Digging in and viewing the full log shows us what binary and path were executed.
Tested by running cat /etc/passwd
Nice, I can drill down specific commands being ran.
So, on one hand, I can see the obvious advantage of having such a powerful tool as Wazuh. Previously, I began initial setup and tested failed authentication login detection by brute forcing creds. This month, I pushed it a bit further and was able to detect attacks such as hoaxshell and webshells. But on the other hand, I feel like I was kind of surprised at just how much effort needed to take place to set up the rules and configuration. I didn’t even get to the part of setting up mail notifications. Either way, it’s an incredible tool for anyone to configure and learn the ins-and-outs of it. Maybe commercial tools are easier to configure or come with a tiny personal SIEM engineer dude to configure everything perfectly.

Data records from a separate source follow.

/-- An ACK with the ring's toggle retires the record in flight, or due to be sent again, DELIVERED: the status
is written before the consumer word, the toggle flips and sync-needed is no, the next record is fetched, and
every other ring and block stays. An ACK of the other toggle, or one taken with the head record EMPTY, FETCHING,
PLACED, or READY with a send count of 0, changes nothing. A NAK with the ring's toggle ends the send of the
record in flight as the timeout does, and another NAK changes nothing. The end of a send makes a resend due
while the send count is below the budget + 1, and else retires the record FAILED and halts the ring, also where
the count has passed that number (the model's reading, log entry 31). The status write carries the send count;
one beyond a byte is a free value (log entry 36). -/
def Obligations.ReliableSendEnds : Prop :=
  ((∀ (r : Fin 4) (sr : SendRecord) (o : OutRing) (s : State), s.rings.outbound[r] = o →
     (o.head = .inFlight sr ∨ (o.head = .ready sr ∧ 0 < o.sendCount)) → o.kind = .reliable →
     let t := s.takeAnswer r (.ack o.toggle)
     let next : OutRing :=
       { o with
         consumer := o.consumer + 1, toggle := !o.toggle, syncNeeded := false, sendCount := 0
         head := (t.rings.outbound[r]).head }
     t.rings =
         { s.rings with outbound := s.rings.outbound.set r next, nextSerial := t.rings.nextSerial } ∧
       FetchFollows r s t ∧
       t.path =
         { s.path with
           egress := t.path.egress
           other := s.path.other ++ retireWrites o 2 (s.attemptsByte o.sendCount) sr.length } ∧
       t.status =
         { s.status with
           events := if sr.attention then s.status.events ||| Event.ringAttn.mask else s.status.events } ∧
       SameCapture s t ∧ t.sched = s.sched ∧ t.link = s.link ∧ t.mbox = s.mbox ∧ t.straps = s.straps ∧
       t.out = s.out ∧ t.pending = s.pending ∧
       t.free = (if o.sendCount < 256 then s.free else s.free + 1)) ∧
   (∀ (r : Fin 4) (toggle : Bool) (o : OutRing) (s : State), s.rings.outbound[r] = o →
     (toggle ≠ o.toggle ∨ o.head = .empty ∨ (∃ n, o.head = .fetching n) ∨ (∃ sr, o.head = .placed sr) ∨
       ((∃ sr, o.head = .ready sr) ∧ o.sendCount = 0)) →
     s.takeAnswer r (.ack toggle) = s) ∧
   (∀ (n : Nat) (s : State),
     s.attemptsByte n = if n < 256 then BitVec.ofNat 8 n else Config.attemptsField s.free)) ∧
  (∀ (r : Fin 4) (sr : SendRecord) (s : State), (s.rings.outbound[r]).head = .inFlight sr →
     (s.rings.outbound[r]).kind = .reliable → s.link.state = .up →
     reached s.link.count ((s.rings.outbound[r]).sentFrame + 4) = true →
     ∃ t, exec (.ackTimeout r) s = .next t ∧ SendEnded r sr s t) ∧
  (∀ (r : Fin 4) (sr : SendRecord) (s : State), (s.rings.outbound[r]).head = .inFlight sr →
     (s.rings.outbound[r]).kind = .reliable →
     SendEnded r sr s (s.takeAnswer r (.nak (s.rings.outbound[r]).toggle))) ∧
  (∀ (r : Fin 4) (toggle : Bool) (s : State),
     (toggle ≠ (s.rings.outbound[r]).toggle ∨ ∀ sr, (s.rings.outbound[r]).head ≠ .inFlight sr) →
     s.takeAnswer r (.nak toggle) = s) ∧
  (∀ (r : Fin 4) (s : State), s.takeAnswer r .none = s)

/-! ### The mailbox -/

/-- A parameter word covered whole is captured FRESH in its slot; a torn one makes its slot STALE, counts
and sets PARAM_TORN; while INITIALIZING neither is tapped. An acknowledge word clears the events and flags
it names, and the guard fault record with GUARD; the enable set, the slots, the command state and the
counters stay. -/
def Obligations.ParameterAndAcknowledgeWords : Prop :=
  (∀ (i : Fin 8) (value : Option Word) (s : State),
     ∃ t, exec (.parameterWordWrite i value) s = .next t ∧ t.path = s.path ∧ SameCapture s t ∧
       SameLink s t ∧ SameOutside s t ∧
       if s.path.mode = .initializing then t.mbox = s.mbox ∧ t.status = s.status
       else
         match value with
         | some v =>
           t.mbox = { s.mbox with slots := s.mbox.slots.set i { value := v, fresh := true } } ∧
             SameStatus s t
         | none =>
           t.mbox =
               { s.mbox with slots := s.mbox.slots.set i { s.mbox.slots[i] with fresh := false } } ∧
             t.status =
               { s.status with
                 due := t.status.due, paramTorn := true
                 counters := (s.count .mailboxTornWords).status.counters }) ∧
  (∀ (value : Word) (s : State), s.path.mode = .ready →
     ∃ t, exec (.acknowledge value) s = .next t ∧
       (∀ e : Event, t.eventPending e =
         (s.eventPending e && decide (BitVec.ofNat 10 value.toNat &&& e.mask = 0))) ∧
       t.status.launchLost = (s.status.launchLost && !value.getLsbD 16) ∧
       t.status.paramTorn = (s.status.paramTorn && !value.getLsbD 17) ∧
       t.status.inboundFull = (s.status.inboundFull && !value.getLsbD 18) ∧
       t.status.enable = s.status.enable ∧ t.status.counters = s.status.counters ∧
       t.path = { s.path with guard := if value.getLsbD 8 then none else s.path.guard } ∧
       t.mbox = s.mbox ∧ SameCapture s t ∧ SameLink s t ∧ SameOutside s t)

/-- A launch received while a command is RUNNING is lost, but for a RESTART whose declared count is 0:
LAUNCH_LOST is set, and nothing else changes (R149). -/
def Obligations.LaunchWhileRunningIsLost : Prop :=
  (∀ (c : Instr) (code : BitVec 8) (n : BitVec 4) (tag : BitVec 8) (r : CommandTag) (s : State),
    launchOf c = some (code, n, tag) → c.wf = true → s.path.mode = .ready → s.mbox.running = some r →
    (code ≠ Command.restart.code ∨ n ≠ 0) →
    ∃ t, exec c s = .next t ∧
      t.status = { s.status with launchLost := true, due := t.status.due } ∧ t.mbox = s.mbox ∧
      t.path = s.path ∧ SameCapture s t ∧ SameLink s t ∧ SameOutside s t) ∧
  (∀ (tag : BitVec 8) (r : CommandTag) (s : State), s.path.mode = .ready → s.mbox.running = some r →
    ∃ t, exec (.restart 0 tag) s = .next t ∧
      t.mbox.running = some { code := Command.restart.code, tag })

/-- A launch in the command state IDLE that fails a check makes every slot STALE and issues one result
word FAILED with the code of the first check that fails: UNKNOWN_OP, SHAPE, STALE, then the command's own,
which are spelled in order for each of the seventeen, with the codes and the parameter counts;
no other state changes, but for the cause of a HALTED outbound ring whose RESUME RING reaches its own checks
and fails, which becomes INDEX (the model's reading, log entry 21). A LINK CONTROL
whose P0 names another operation is that operation's row (log entry 24). -/
def Obligations.FailedLaunchWritesResult : Prop :=
  (∀ (c : Instr) (code : BitVec 8) (n : BitVec 4) (tag : BitVec 8) (e : ErrorCode) (s : State),
     launchOf c = some (code, n, tag) → c.wf = true → s.path.mode = .ready → s.mbox.running = none →
     (∀ op other, rowOperation c = some op → linkOperation s.mbox.params = some other →
       n = 1 → s.mbox.anyStale 1 = false → other = op) →
     (match Command.ofCode code with
      | none => e = .unknownOp
      | some cmd =>
        if n.toNat ≠ cmd.paramCount then e = .shape
        else if s.mbox.anyStale cmd.paramCount = true then e = .stale
        else cmd.check s.mbox.params s = some e) →
     ∃ t, exec c s = .next t ∧ t.mbox = s.mbox.staled none ∧
       t.path =
         { s.path with other := s.path.other ++ [resultWordWrite s .failed code tag e true] } ∧
       SameCapture s t ∧ t.sched = s.sched ∧ t.link = s.link ∧
       (∀ r : Fin 4, code = Command.resumeRing.code → n = 1 → s.mbox.anyStale 1 = false →
         s.mbox.params[0].toNat % 256 = r.val → (s.rings.outbound[r]).state = .halted →
         t.rings =
           { s.rings with
             outbound := s.rings.outbound.set r { s.rings.outbound[r] with cause := .index } }) ∧
       ((code ≠ Command.resumeRing.code ∨ n ≠ 1 ∨ s.mbox.anyStale 1 = true ∨
           ∀ r : Fin 4, s.mbox.params[0].toNat % 256 = r.val → (s.rings.outbound[r]).state ≠ .halted) →
         t.rings = s.rings) ∧
       SameOutside s t ∧ SameStatus s t) ∧
  (∀ (c : Command) (s : State),
    c.check s.mbox.params s = ((s.ownChecks c).find? (fun x => x.1)).map Prod.snd) ∧
  ((∀ (code : BitVec 8) (c : Command), Command.ofCode code = some c ↔ c.code = code) ∧
   [Command.makeWindow, .clearWindow, .lockWindow, .readWindowFirst, .readWindowNext, .openStream,
     .closeStream, .bindRing, .bindReturn, .unbind, .resumeRing, .loadSchedule, .setSplit,
     .linkControl, .snapshotCounters, .setEvents, .restart].map (fun c => (c.code, c.paramCount)) =
     [(0x01, 6), (0x02, 1), (0x03, 1), (0x04, 0), (0x05, 0), (0x06, 4), (0x07, 0), (0x08, 4), (0x09, 4),
       (0x0A, 1), (0x0B, 1), (0x0C, 1), (0x0D, 1), (0x0E, 1), (0x0F, 1), (0x10, 1), (0x11, 0)] ∧
   [ErrorCode.noError, .unknownOp, .shape, .stale, .range, .locked, .inUse, .stateError, .unboundError,
     .memory, .noAgreement, .superseded, .linkBusy, .aborted].map ErrorCode.code =
     [0, 1, 2, 3, 4, 5, 6, 7, 8, 9, 10, 11, 12, 13] ∧
   [ResultStatus.running, .done, .failed].map ResultStatus.code = [0, 1, 2]) ∧
  ((∀ (n : Nat) (m : Mailbox), m.anyStale n = true ↔ ∃ i : Fin 8, i.val < n ∧ (m.slots[i]).fresh = false) ∧
   (∀ (m : Mailbox) (i : Fin 8), m.params[i] = (m.slots[i]).value) ∧
   (∀ (w : Word) (hi lo : Nat), lo ≤ hi →
     bits w hi lo = (w.extractLsb' lo (hi + 1 - lo)).toNat))

/-! ### The commands of the mailbox -/

/-- MAKE, CLEAR and LOCK WINDOW change the entry named whole, and nothing else but their results; a locked or
named entry is refused by their own checks, and so is an index above 31, with RANGE. The entry made is P0's
kind, P1's base, P2's size, P3's sets and, for CAPTURE, the geometry of P4 and P5, unlocked; an accepted MAKE
WINDOW has an entry neither locked nor named by the stream, a base and size aligned to 256 within 2^40, no ID 15
in its sets, a geometry in R20's ranges and no byte of the mailbox page. -/
def Obligations.MapCommandsChangeOneEntry : Prop :=
  (∀ (cmd : Command) (c : Instr) (count : BitVec 4) (tag : BitVec 8) (s : State),
    (cmd, c) ∈
      [(Command.makeWindow, Instr.makeWindow count tag), (.clearWindow, .clearWindow count tag),
       (.lockWindow, .lockWindow count tag)] →
    s.path.mode = .ready → s.mbox.running = none → count.toNat = cmd.paramCount →
    s.mbox.anyStale cmd.paramCount = false → 32 ≤ s.mbox.params[0].toNat % 256 →
    ∃ t, exec c s = .next t ∧ t.mbox = s.mbox.staled none ∧
      t.path =
        { s.path with
          other := s.path.other ++ [resultWordWrite s .failed cmd.code tag .range true] } ∧
      SameCapture s t ∧ SameLink s t ∧ SameOutside s t ∧ SameStatus s t) ∧
  (∀ (count : BitVec 4) (tag : BitVec 8) (i : Fin 32) (s : State), s.mbox.params[0].toNat % 256 = i.val →
    let named := s.tracker.stream.state = .closed ∨ i ∉ s.tracker.stream.windows
    (s.Accepts .makeWindow count →
      let p := s.mbox.params
      let capture := bits p[0] 9 8 = 1
      let segLen := bits p[4] 15 0
      let pitch := bits p[4] 48 32
      (s.map.windows[i]).locked = false ∧ named ∧ (bits p[0] 9 8 = 1 ∨ bits p[0] 9 8 = 2) ∧
      p[1].toNat % 256 = 0 ∧ 1 ≤ p[2].toNat ∧ p[2].toNat % 256 = 0 ∧
      p[1].toNat + p[2].toNat ≤ 2 ^ 40 ∧ p[3].getLsbD 15 = false ∧ p[3].getLsbD 31 = false ∧
      (capture →
        16 ≤ segLen ∧ segLen ≤ 8192 ∧ segLen % 16 = 0 ∧ pitch % 16 = 0 ∧ segLen ≤ pitch ∧ pitch ≤ 65536 ∧
          p[5].toNat % 16 = 0 ∧ pitch ≤ p[5].toNat ∧ p[5].toNat ≤ p[2].toNat) ∧
      (p[1].toNat + p[2].toNat ≤ s.straps.mailboxPage ∨
        s.straps.mailboxPage + 0x1000 ≤ p[1].toNat) ∧
      ∃ t, exec (.makeWindow count tag) s = .next t ∧
        t.map =
          { s.map with
            windows := s.map.windows.set i
              { kind := if capture then .capture else .guard, base := p[1].toNat, size := p[2].toNat
                writers := BitVec.ofNat 16 (bits p[3] 15 0), readers := BitVec.ofNat 16 (bits p[3] 31 16)
                locked := false, segLen := if capture then segLen else 0
                pitch := if capture then pitch else 0, stride := if capture then p[5].toNat else 0 } } ∧
        CompletesAtOnce .makeWindow tag [] [numberWord i.val] s t ∧ t.tracker = s.tracker ∧
        t.stitch = s.stitch ∧ SameLink s t ∧ SameOutside s t ∧ SameStatus s t) ∧
    (s.Accepts .clearWindow count →
      (s.map.windows[i]).locked = false ∧ named ∧
      ∃ t, exec (.clearWindow count tag) s = .next t ∧
        t.map = { s.map with windows := s.map.windows.set i Window.free } ∧
        CompletesAtOnce .clearWindow tag [] [numberWord i.val] s t ∧ t.tracker = s.tracker ∧
        t.stitch = s.stitch ∧ SameLink s t ∧ SameOutside s t ∧ SameStatus s t) ∧
    (s.Accepts .lockWindow count →
      (s.map.windows[i]).kind ≠ .free ∧
      ∃ t, exec (.lockWindow count tag) s = .next t ∧
        t.map =
          { s.map with windows := s.map.windows.set i { s.map.windows[i] with locked := true } } ∧
        CompletesAtOnce .lockWindow tag [] [numberWord i.val] s t ∧ t.tracker = s.tracker ∧
        t.stitch = s.stitch ∧ SameLink s t ∧ SameOutside s t ∧ SameStatus s t))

Well, I think this should conclude my 3-part Blue side adventure for now. What I find really interesting now, is how (in many ways) similar a SIEM is to a C2….
Both have their frameworks, both have agents, and both have some sort of ruleset / conditions, just one is for detection, and one is for stealth. Either way, I’m ready to get back to my malware studies 😊
I’ll again leave some extra helpful links below:
Straight out the box, Wazuh is likely not configured exactly the way I wanted to be. Browse this resource for more helpful rules:
https://github.com/socfortress/Wazuh-Rules
Use cases / malware detection:
https://documentation.wazuh.com/current/getting-started/use-cases/index.html
https://documentation.wazuh.com/current/getting-started/use-cases/malware-detection.html
https://documentation.wazuh.com/current/proof-of-concept-guide/index.html
By the way, anyone catch that Nebraska vs Colorado game?….. yyyyiiiikkkkes!